*Work order:* Report the lines of the data below that contain the string "wake".

*Extracted data:*
-- ==== Sys2Proof/Certificates/Slice0/Obligations.lean ====
section
/-! DEFINITION. The statements for the provers. -/

open Sys2Proof Sys2Proof.Machine

/-! ### Hawk words (04) -/

/-- R133, R107: the functions of the ALU on every operand, with their result, x0 included; none traps or sets a flag.
R134, R107: the immediate forms on every operand. -/
def Obligations.AluAndImmediateWords : Prop :=
  -- Alu Words Write Their Results
  (∀ (s : State) (d a b : Reg),
      let x := rx s a
      let y := rx s b
      let sh := y.toNat % 64
      Yields (.add d a b) s d (x + y) ∧ Yields (.sub d a b) s d (x - y) ∧ Yields (.and d a b) s d (x &&& y) ∧
      Yields (.or d a b) s d (x ||| y) ∧ Yields (.xor d a b) s d (x ^^^ y) ∧ Yields (.andn d a b) s d (x &&& ~~~y) ∧
      Yields (.shl d a b) s d (x <<< sh) ∧ Yields (.shr d a b) s d (x >>> sh) ∧ Yields (.sar d a b) s d (x.sshiftRight sh) ∧
      Yields (.slt d a b) s d (if x.toInt < y.toInt then 1 else 0) ∧
      Yields (.sltn d a b) s d (if x.toNat < y.toNat then 1 else 0) ∧
      Yields (.mul d a b) s d (BitVec.ofNat 64 (x.toNat * y.toNat)) ∧
      (∃ v : Word, v.toInt = x.toInt * y.toInt / 2 ^ 64 ∧ Yields (.mulh d a b) s d v) ∧
      (∃ v : Word, v.toNat = x.toNat * y.toNat / 2 ^ 64 ∧ Yields (.mulhn d a b) s d v) ∧
      Yields (.div d a b) s d
        (if y = 0 then 0xFFFFFFFFFFFFFFFF else if x.toInt = -2 ^ 63 ∧ y.toInt = -1 then x
         else BitVec.ofInt 64 (x.toInt.tdiv y.toInt)) ∧
      Yields (.divn d a b) s d (if y = 0 then 0xFFFFFFFFFFFFFFFF else BitVec.ofNat 64 (x.toNat / y.toNat)) ∧
      Yields (.rem d a b) s d
        (if y = 0 then x else if x.toInt = -2 ^ 63 ∧ y.toInt = -1 then 0
         else BitVec.ofInt 64 (x.toInt - y.toInt * x.toInt.tdiv y.toInt)) ∧
      Yields (.remn d a b) s d (if y = 0 then x else BitVec.ofNat 64 (x.toNat % y.toNat)) ∧
      ∀ fn : BitVec 11, 0x12 ≤ fn.toNat →
        exec (hawkInstr (baseWord 0 d a b fn)) s = .next (trap s (cur s) cILLEGAL 1 ((baseWord 0 d a b fn).setWidth 64))) ∧
  -- Immediate Words Write Their Results
  (∀ (s : State) (d a : Reg) (i : BitVec 16) (sh : BitVec 6),
      let x := rx s a
      Yields (.addi d a i) s d (x + i.signExtend 64) ∧ Yields (.andi d a i) s d (x &&& i.setWidth 64) ∧
      Yields (.ori d a i) s d (x ||| i.setWidth 64) ∧ Yields (.xori d a i) s d (x ^^^ i.setWidth 64) ∧
      Yields (.shli d a sh) s d (x <<< sh.toNat) ∧ Yields (.shri d a sh) s d (x >>> sh.toNat) ∧
      Yields (.sari d a sh) s d (x.sshiftRight sh.toNat) ∧
      Yields (.slti d a i) s d (if x.toInt < i.toInt then 1 else 0) ∧
      Yields (.ldhi d i) s d (BitVec.ofInt 64 (i.toInt * 2 ^ 16)) ∧
      Yields (.addpc d i) s d (s.now.pc + BitVec.ofInt 64 (i.toInt * 2 ^ 16)) ∧
      ∀ hi : BitVec 8, let w := immWord 5 d a (hi ++ 3#2 ++ sh)
        exec (hawkInstr w) s = .next (trap s (cur s) cILLEGAL 1 (w.setWidth 64)))

/-- R136: a branch is taken exactly when its condition holds, to its own address plus four times the immediate, and else
passes to the next word; nothing else changes. R136: JMPL links in x30; JMPR reads its target before it writes its link,
and traps MISALIGN with the target in HXVAL when the target is no multiple of 4. R138, R139: FENCE passes to the next
word, earlier writes being performed already; WFE waits, or consumes at once an event that has come before. -/
def Obligations.BranchesJumpsFencesAndWaits : Prop :=
  -- Branches Follow Their Conditions
  (∀ (s : State) (d a : Reg) (i : BitVec 16),
      let x := rx s d
      let y := rx s a
      let go (c : Prop) [Decidable c] : Word := if c then s.now.pc + BitVec.ofInt 64 (4 * i.toInt) else s.now.pc + 4
      Jumps (.beq d a i) s (go (x = y)) ∧ Jumps (.bne d a i) s (go (x ≠ y)) ∧
      Jumps (.blt d a i) s (go (x.toInt < y.toInt)) ∧ Jumps (.bge d a i) s (go (y.toInt ≤ x.toInt)) ∧
      Jumps (.bltn d a i) s (go (x.toNat < y.toNat)) ∧ Jumps (.bgen d a i) s (go (y.toNat ≤ x.toNat))) ∧
  -- Jumps Link And Trap
  (∀ (s : State) (d a : Reg) (off : BitVec 26),
      (∃ t, exec (.jmpl off) s = .next t ∧
        t.now.pc = s.now.pc + BitVec.ofInt 64 (4 * off.toInt) ∧
        (∃ x, t = setThread s (cur s) { s.now with x := x, pc := t.now.pc }) ∧
        ∀ q : Reg, t.now.getX q = if q = 30 then s.now.pc + 4 else s.now.getX q) ∧
      (if (rx s a).toNat % 4 = 0 then
        ∃ t, exec (.jmpr d a) s = .next t ∧ t.now.pc = rx s a ∧
          (∃ x, t = setThread s (cur s) { s.now with x := x, pc := t.now.pc }) ∧
          ∀ q : Reg, t.now.getX q = if q = d ∧ d ≠ 0 then s.now.pc + 4 else s.now.getX q
       else exec (.jmpr d a) s = .next (trap s (cur s) cMISALIGN 0 (rx s a)))) ∧
  -- Fence And Wait Words
  (∀ (s : State) (sc : Scope),
      let t := s.now
      Jumps (.fence sc) s (t.pc + 4) ∧
      ((t.wake = true ∨ t.timer = true ∨ (t.ie = true ∧ t.pending ≠ [])) →
        exec .wfe s = .next (setThread s (cur s) { t with wake := false, pc := t.pc + 4 })) ∧
      (t.wake = false → t.timer = false → (t.ie = false ∨ t.pending = []) →
        exec .wfe s = .next (setThread s (cur s) { t with wait := true, pc := t.pc + 4 })))

/-- R135, R113: loads of a word of local SRAM that holds no error, and loads that are not aligned to their size. R135,
R113: stores into local SRAM: the low bytes of the register, little-endian, at the address and nowhere else; the check
bits are those of the new data; the thread goes on; nothing else changes. R112, R113, R135: loads and stores wherever
their address lies: what the place gives is extended into the register and the next word follows; a poisoned word traps
POISON, a place that takes no such access HPAGE with DETAIL 3, and a miss waits. -/
def Obligations.LoadsAndStoresOnSram : Prop :=
  -- Loads From Sram
  (∀ (s : State) (d a : Reg) (i : BitVec 16),
      let p := rx s a + i.signExtend 64
      let v (n : Nat) : Nat := leNat (Mem.read s.mem (sramOf s p) n)
      (SramAt s p 1 → Yields (.ldb d a i) s d ((BitVec.ofNat 8 (v 1)).signExtend 64) ∧
        Yields (.ldbn d a i) s d (BitVec.ofNat 64 (v 1))) ∧
      (SramAt s p 2 → Yields (.ldh d a i) s d ((BitVec.ofNat 16 (v 2)).signExtend 64) ∧
        Yields (.ldhn d a i) s d (BitVec.ofNat 64 (v 2))) ∧
      (SramAt s p 4 → Yields (.ldw d a i) s d ((BitVec.ofNat 32 (v 4)).signExtend 64) ∧
        Yields (.ldwn d a i) s d (BitVec.ofNat 64 (v 4))) ∧
      (SramAt s p 8 → Yields (.ldd d a i) s d (BitVec.ofNat 64 (v 8)) ∧ YieldsD (.fld d a i) s d (BitVec.ofNat 64 (v 8))) ∧
      (p.toNat % 2 ≠ 0 → exec (.ldh d a i) s = .next (trap s (cur s) cMISALIGN 0 p) ∧
        exec (.ldhn d a i) s = .next (trap s (cur s) cMISALIGN 0 p)) ∧
      (p.toNat % 4 ≠ 0 → exec (.ldw d a i) s = .next (trap s (cur s) cMISALIGN 0 p) ∧
        exec (.ldwn d a i) s = .next (trap s (cur s) cMISALIGN 0 p)) ∧
      (p.toNat % 8 ≠ 0 → exec (.ldd d a i) s = .next (trap s (cur s) cMISALIGN 0 p) ∧
        exec (.fld d a i) s = .next (trap s (cur s) cMISALIGN 0 p)) ∧
      (s.now.mode = false → 0xFF00000000000000 ≤ p.toNat → p.toNat % 8 = 0 →
        ∀ j ∈ [Instr.ldb d a i, .ldh d a i, .ldw d a i, .ldd d a i, .ldbn d a i, .ldhn d a i, .ldwn d a i, .stb d a i, .sth d a i,
          .stw d a i, .std d a i, .fld d a i, .fst d a i], exec j s = .next (trap s (cur s) cPRIV 0 (wordOf j)))) ∧
  -- Stores To Sram
  (∀ (s : State) (d a : Reg) (i : BitVec 16),
      let p := rx s a + i.signExtend 64
      let stores (j : Instr) (v : Word) (n : Nat) : Prop :=
        ∃ t, exec j s = .next t ∧
          (∀ k < n, Mem.byte t.mem (sramOf s p + k) = v.extractLsb' (8 * k) 8) ∧
          (∀ x, x < sramOf s p ∨ sramOf s p + n ≤ x → Mem.byte t.mem x = Mem.byte s.mem x) ∧
          (∀ u, Tab.get 0 t.chk u = Tab.get 0 s.chk u) ∧
          t = { setThread s (cur s) { s.now with pc := s.now.pc + 4 } with mem := t.mem, chk := t.chk }
      (SramAt s p 1 → stores (.stb d a i) (rx s d) 1) ∧ (SramAt s p 2 → stores (.sth d a i) (rx s d) 2) ∧
      (SramAt s p 4 → stores (.stw d a i) (rx s d) 4) ∧ (SramAt s p 8 → stores (.std d a i) (rx s d) 8) ∧
      (SramAt s p 8 → stores (.fst d a i) (s.now.getD d) 8) ∧
      (p.toNat % 2 ≠ 0 → exec (.sth d a i) s = .next (trap s (cur s) cMISALIGN 0 p)) ∧
      (p.toNat % 4 ≠ 0 → exec (.stw d a i) s = .next (trap s (cur s) cMISALIGN 0 p)) ∧
      (p.toNat % 8 ≠ 0 → exec (.std d a i) s = .next (trap s (cur s) cMISALIGN 0 p) ∧
        exec (.fst d a i) s = .next (trap s (cur s) cMISALIGN 0 p))) ∧
  -- Loads And Stores Elsewhere
  (∀ (s : State) (d a : Reg) (i : BitVec 16),
      let th := cur s
      let p := rx s a + i.signExtend 64
      let loads (j : Instr) (n : Nat) (put : State → Nat → State) : Prop :=
        p.toNat % n = 0 → let h := hawkLoc s th p n false (wordOf j)
          (∀ c x v, h = .trap c x v → exec j s = .next (trap s th c x v)) ∧ (∀ u, h = .wait u → exec j s = .next u) ∧
          (∀ u q, h = .ok u (.mem q) → let x := readMem u q n
            exec j s = .next (if x.2.2 then trap s th cPOISON 0 p else put x.1 (leNat x.2.1))) ∧
          (∀ u q b, h = .ok u (.bank q b) →
            (loadBank u q n = none → exec j s = .next (trap s th cHPAGE 3 p)) ∧
            ∀ v bs bad, loadBank u q n = some (v, bs, bad) →
              exec j s = .next (if bad then trap s th cPOISON 0 p else put v (leNat bs))) ∧
          (∀ u off, h = .ok u (.pcb off) →
            (loadPcb u (some th) off n = none → exec j s = .next (trap s th cHPAGE 3 p)) ∧
            ∀ v (x : Word), loadPcb u (some th) off n = some (v, x) → exec j s = .next (put v x.toNat)) ∧
          ∀ u off, h = .ok u (.dcb off) →
            (loadDcb u (th / 8) off n = none → exec j s = .next (trap s th cHPAGE 3 p)) ∧
            ∀ x : Word, loadDcb u (th / 8) off n = some x → exec j s = .next (put u x.toNat)
      let signed (n : Nat) (u : State) (v : Nat) : State := finishX u th d ((BitVec.ofNat (8 * n) v).signExtend 64)
      let plain (u : State) (v : Nat) : State := finishX u th d (BitVec.ofNat 64 v)
      let stores (j : Instr) (n : Nat) (x : Word) : Prop :=
        p.toNat % n = 0 → let h := hawkLoc s th p n true (wordOf j)
          let bs := leBytes n x.toNat
          (∀ c x v, h = .trap c x v → exec j s = .next (trap s th c x v)) ∧ (∀ u, h = .wait u → exec j s = .next u) ∧
          (∀ u q, h = .ok u (.mem q) → let y := writeMem u q bs false
            exec j s = .next (if y.2 then advance y.1 th else trap s th cPOISON 0 p)) ∧
          (∀ u q b, h = .ok u (.bank q b) →
            (∀ c, storeBank u q bs false = .error c →
              exec j s = .next (trap s th (if c = ePOISON then cPOISON else cHPAGE) (if c = ePOISON then 0 else 3) p)) ∧
            ∀ v, storeBank u q bs false = .ok v → exec j s = .next (advance v th)) ∧
          (∀ u off, h = .ok u (.pcb off) → let y := storePcb u (some th) off n ((x.setWidth (8 * n)).setWidth 64)
            (y = .bad → exec j s = .next (trap s th cHPAGE 3 p)) ∧
            (y = .full → exec j s = .next (setThread u th { getThread u th with block := .msggo })) ∧
            ∀ v, y = .ok v → exec j s = .next (advance v th)) ∧
          ∀ u off, h = .ok u (.dcb off) → exec j s = .next (trap s th cHPAGE 3 p)
      loads (.ldb d a i) 1 (signed 1) ∧ loads (.ldh d a i) 2 (signed 2) ∧ loads (.ldw d a i) 4 (signed 4) ∧
      loads (.ldd d a i) 8 plain ∧ loads (.ldbn d a i) 1 plain ∧ loads (.ldhn d a i) 2 plain ∧ loads (.ldwn d a i) 4 plain ∧
      loads (.fld d a i) 8 (fun u v => finishD u th d (BitVec.ofNat 64 v)) ∧
      stores (.stb d a i) 1 (rx s d) ∧ stores (.sth d a i) 2 (rx s d) ∧ stores (.stw d a i) 4 (rx s d) ∧
      stores (.std d a i) 8 (rx s d) ∧ stores (.fst d a i) 8 (s.now.getD d))

/-- R137, R113: an atomic on a word of local SRAM that holds no error: the old value zero-extended into xd, the new
value in memory, and nothing else but the pc changed. Elsewhere: a plain bank word of the window likewise; every other
place but the allocator's traps HPAGE with DETAIL 3; a misaligned one traps MISALIGN. -/
def Obligations.AtomicsOnSram : Prop :=
  ∀ (s : State) (d a b : Reg) (sc : Scope),
    let p := rx s a
    let does (j : Instr) (n : Nat) (new : BitVec (8 * n) → BitVec (8 * n) → BitVec (8 * n) → BitVec (8 * n)) : Prop :=
      (SramAt s p n → ∃ t,
        let old := BitVec.ofNat (8 * n) (leNat (Mem.read s.mem (sramOf s p) n))
        exec j s = .next t ∧ t.now.pc = s.now.pc + 4 ∧
        (∀ q : Reg, t.now.getX q = if q = d ∧ d ≠ 0 then old.setWidth 64 else s.now.getX q) ∧
        leNat (Mem.read t.mem (sramOf s p) n) = (new old ((rx s b).setWidth (8 * n)) ((rx s d).setWidth (8 * n))).toNat ∧
        (∀ x, x < sramOf s p ∨ sramOf s p + n ≤ x → Mem.byte t.mem x = Mem.byte s.mem x) ∧
        (∀ u, Tab.get 0 t.chk u = Tab.get 0 s.chk u) ∧
        t = { setThread s (cur s) { s.now with x := t.now.x, pc := t.now.pc } with mem := t.mem, chk := t.chk }) ∧
      (p.toNat % n ≠ 0 → exec j s = .next (trap s (cur s) cMISALIGN 0 p)) ∧
      (p.toNat % n = 0 → p.toNat < bankWindow → exec j s = .next (trap s (cur s) cHPAGE 3 p)) ∧
      (p.toNat % n = 0 → bankWindow ≤ p.toNat → let h := hawkLoc s (cur s) p n true (wordOf j)
        (∀ c x v, h = .trap c x v → exec j s = .next (trap s (cur s) c x v)) ∧ (∀ u, h = .wait u → exec j s = .next u) ∧
        (∀ u q, h = .ok u (.bank q true) → wordMode u q = .plain → let x := readMem u q n
          (x.2.2 = true → kindOf q ≠ .sram → exec j s = .next (trap s (cur s) cPOISON 0 p)) ∧
          (x.2.2 = false → let old := BitVec.ofNat (8 * n) (leNat x.2.1)
            exec j s = .next (finishX (writeMem x.1 q
              (leBytes n (new old ((rx s b).setWidth (8 * n)) ((rx s d).setWidth (8 * n))).toNat) false).1
              (cur s) d (old.setWidth 64)))) ∧
        (∀ u q, h = .ok u (.bank q true) → wordMode u q ≠ .plain → exec j s = .next (trap s (cur s) cHPAGE 3 p)) ∧
        (∀ u q, h = .ok u (.bank q false) ∨ (h = .ok u (.mem q) ∧ kindOf q ≠ .sram) ∨ h = .ok u (.dcb q) →
          exec j s = .next (trap s (cur s) cHPAGE 3 p)) ∧
        ∀ u off, h = .ok u (.pcb off) → off ≠ 0x1100 → exec j s = .next (trap s (cur s) cHPAGE 3 p))
    let all (n : Nat) (w : Bool) : Prop :=
      does (.atomSwap d a b sc w) n (fun _ y _ => y) ∧ does (.atomAdd d a b sc w) n (fun o y _ => o + y) ∧
      does (.atomAnd d a b sc w) n (fun o y _ => o &&& y) ∧ does (.atomOr d a b sc w) n (fun o y _ => o ||| y) ∧
      does (.atomXor d a b sc w) n (fun o y _ => o ^^^ y) ∧
      does (.atomMin d a b sc w) n (fun o y _ => if o.toInt ≤ y.toInt then o else y) ∧
      does (.atomMax d a b sc w) n (fun o y _ => if o.toInt ≤ y.toInt then y else o) ∧
      does (.atomMinn d a b sc w) n (fun o y _ => if o.toNat ≤ y.toNat then o else y) ∧
      does (.atomMaxn d a b sc w) n (fun o y _ => if o.toNat ≤ y.toNat then y else o) ∧
      does (.atomCas d a b sc w) n (fun o y c => if o = c then y else o)
    all 8 false ∧ all 4 true ∧
    ∀ u, p.toNat % 8 = 0 → bankWindow ≤ p.toNat →
      hawkLoc s (cur s) p 8 true (wordOf (.atomSwap d a b sc false)) = .ok u (.pcb 0x1100) →
      let x := allocate u (cur s / 8) (rx s b)
      exec (.atomSwap d a b sc false) s = .next (finishX x.1 (cur s) d x.2)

*Answer to this exercise:*
      ((t.wake = true ∨ t.timer = true ∨ (t.ie = true ∧ t.pending ≠ [])) →
        exec .wfe s = .next (setThread s (cur s) { t with wake := false, pc := t.pc + 4 })) ∧
      (t.wake = false → t.timer = false → (t.ie = false ∨ t.pending = []) →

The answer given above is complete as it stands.